> **Your assignment**
From the line below that contains "(s.nextDraw).bigIn = s.bigIn := rfl" to the line that contains "(s.applyReset).bigIn = s.bigIn := rfl", repeat every line exactly, both ends included, and nothing else.

Excerpted records section start

/-! ### setBinIn -/

@[simp] theorem State.setBinIn_w (s : State) (b : List Byte) : (s.setBinIn b).w = s.w := rfl
@[simp] theorem State.setBinIn_status (s : State) (b : List Byte) : (s.setBinIn b).status = s.status := rfl
@[simp] theorem State.setBinIn_consumed (s : State) (b : List Byte) : (s.setBinIn b).consumed = s.consumed := rfl
@[simp] theorem State.setBinIn_encOut (s : State) (b : List Byte) : (s.setBinIn b).encOut = s.encOut := rfl
@[simp] theorem State.setBinIn_txtOut (s : State) (b : List Byte) : (s.setBinIn b).txtOut = s.txtOut := rfl
@[simp] theorem State.setBinIn_txtLen (s : State) (b : List Byte) : (s.setBinIn b).txtLen = s.txtLen := rfl
@[simp] theorem State.setBinIn_bigOut (s : State) (b : List Byte) : (s.setBinIn b).bigOut = s.bigOut := rfl
@[simp] theorem State.setBinIn_bigIn (s : State) (b : List Byte) : (s.setBinIn b).bigIn = s.bigIn := rfl
@[simp] theorem State.setBinIn_u64In (s : State) (b : List Byte) : (s.setBinIn b).u64In = s.u64In := rfl
@[simp] theorem State.setBinIn_txtIn (s : State) (b : List Byte) : (s.setBinIn b).txtIn = s.txtIn := rfl
@[simp] theorem State.setBinIn_binIn (s : State) (b : List Byte) : (s.setBinIn b).binIn = b := rfl
@[simp] theorem State.setBinIn_pending (s : State) (b : List Byte) : (s.setBinIn b).pending = s.pending := rfl
@[simp] theorem State.setBinIn_draws (s : State) (b : List Byte) : (s.setBinIn b).draws = s.draws := rfl

/-! ### setPending -/

@[simp] theorem State.setPending_w (s : State) (p : List HostAction) : (s.setPending p).w = s.w := rfl
@[simp] theorem State.setPending_status (s : State) (p : List HostAction) : (s.setPending p).status = s.status := rfl
@[simp] theorem State.setPending_consumed (s : State) (p : List HostAction) : (s.setPending p).consumed = s.consumed := rfl
@[simp] theorem State.setPending_encOut (s : State) (p : List HostAction) : (s.setPending p).encOut = s.encOut := rfl
@[simp] theorem State.setPending_txtOut (s : State) (p : List HostAction) : (s.setPending p).txtOut = s.txtOut := rfl
@[simp] theorem State.setPending_txtLen (s : State) (p : List HostAction) : (s.setPending p).txtLen = s.txtLen := rfl
@[simp] theorem State.setPending_bigOut (s : State) (p : List HostAction) : (s.setPending p).bigOut = s.bigOut := rfl
@[simp] theorem State.setPending_bigIn (s : State) (p : List HostAction) : (s.setPending p).bigIn = s.bigIn := rfl
@[simp] theorem State.setPending_u64In (s : State) (p : List HostAction) : (s.setPending p).u64In = s.u64In := rfl
@[simp] theorem State.setPending_txtIn (s : State) (p : List HostAction) : (s.setPending p).txtIn = s.txtIn := rfl
@[simp] theorem State.setPending_binIn (s : State) (p : List HostAction) : (s.setPending p).binIn = s.binIn := rfl
@[simp] theorem State.setPending_pending (s : State) (p : List HostAction) : (s.setPending p).pending = p := rfl
@[simp] theorem State.setPending_draws (s : State) (p : List HostAction) : (s.setPending p).draws = s.draws := rfl

/-! ### nextDraw -/

@[simp] theorem State.nextDraw_w (s : State) : (s.nextDraw).w = s.w := rfl
@[simp] theorem State.nextDraw_status (s : State) : (s.nextDraw).status = s.status := rfl
@[simp] theorem State.nextDraw_consumed (s : State) : (s.nextDraw).consumed = s.consumed := rfl
@[simp] theorem State.nextDraw_encOut (s : State) : (s.nextDraw).encOut = s.encOut := rfl
@[simp] theorem State.nextDraw_txtOut (s : State) : (s.nextDraw).txtOut = s.txtOut := rfl
@[simp] theorem State.nextDraw_txtLen (s : State) : (s.nextDraw).txtLen = s.txtLen := rfl
@[simp] theorem State.nextDraw_bigOut (s : State) : (s.nextDraw).bigOut = s.bigOut := rfl
@[simp] theorem State.nextDraw_bigIn (s : State) : (s.nextDraw).bigIn = s.bigIn := rfl
@[simp] theorem State.nextDraw_u64In (s : State) : (s.nextDraw).u64In = s.u64In := rfl
@[simp] theorem State.nextDraw_txtIn (s : State) : (s.nextDraw).txtIn = s.txtIn := rfl
@[simp] theorem State.nextDraw_binIn (s : State) : (s.nextDraw).binIn = s.binIn := rfl
@[simp] theorem State.nextDraw_pending (s : State) : (s.nextDraw).pending = s.pending := rfl
@[simp] theorem State.nextDraw_draws (s : State) : (s.nextDraw).draws = s.draws + 1 := rfl

/-! ### applyReset -/

@[simp] theorem State.applyReset_w (s : State) : (s.applyReset).w = Vector.replicate 4 none := rfl
@[simp] theorem State.applyReset_status (s : State) : (s.applyReset).status = 0 := rfl
@[simp] theorem State.applyReset_consumed (s : State) : (s.applyReset).consumed = 0 := rfl
@[simp] theorem State.applyReset_encOut (s : State) : (s.applyReset).encOut = none := rfl
@[simp] theorem State.applyReset_txtOut (s : State) : (s.applyReset).txtOut = none := rfl
@[simp] theorem State.applyReset_txtLen (s : State) : (s.applyReset).txtLen = 0 := rfl
@[simp] theorem State.applyReset_bigOut (s : State) : (s.applyReset).bigOut = none := rfl
@[simp] theorem State.applyReset_bigIn (s : State) : (s.applyReset).bigIn = s.bigIn := rfl
@[simp] theorem State.applyReset_u64In (s : State) : (s.applyReset).u64In = s.u64In := rfl
@[simp] theorem State.applyReset_txtIn (s : State) : (s.applyReset).txtIn = s.txtIn := rfl
@[simp] theorem State.applyReset_binIn (s : State) : (s.applyReset).binIn = s.binIn := rfl
@[simp] theorem State.applyReset_pending (s : State) : (s.applyReset).pending = s.pending := rfl
@[simp] theorem State.applyReset_draws (s : State) : (s.applyReset).draws = s.draws := rfl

Excerpted records section end

> **Finished task**
@[simp] theorem State.nextDraw_bigIn (s : State) : (s.nextDraw).bigIn = s.bigIn := rfl
@[simp] theorem State.nextDraw_u64In (s : State) : (s.nextDraw).u64In = s.u64In := rfl
@[simp] theorem State.nextDraw_txtIn (s : State) : (s.nextDraw).txtIn = s.txtIn := rfl
@[simp] theorem State.nextDraw_binIn (s : State) : (s.nextDraw).binIn = s.binIn := rfl
@[simp] theorem State.nextDraw_pending (s : State) : (s.nextDraw).pending = s.pending := rfl
@[simp] theorem State.nextDraw_draws (s : State) : (s.nextDraw).draws = s.draws + 1 := rfl

/-! ### applyReset -/

@[simp] theorem State.applyReset_w (s : State) : (s.applyReset).w = Vector.replicate 4 none := rfl
@[simp] theorem State.applyReset_status (s : State) : (s.applyReset).status = 0 := rfl
@[simp] theorem State.applyReset_consumed (s : State) : (s.applyReset).consumed = 0 := rfl
@[simp] theorem State.applyReset_encOut (s : State) : (s.applyReset).encOut = none := rfl
@[simp] theorem State.applyReset_txtOut (s : State) : (s.applyReset).txtOut = none := rfl
@[simp] theorem State.applyReset_txtLen (s : State) : (s.applyReset).txtLen = 0 := rfl
@[simp] theorem State.applyReset_bigOut (s : State) : (s.applyReset).bigOut = none := rfl
@[simp] theorem State.applyReset_bigIn (s : State) : (s.applyReset).bigIn = s.bigIn := rfl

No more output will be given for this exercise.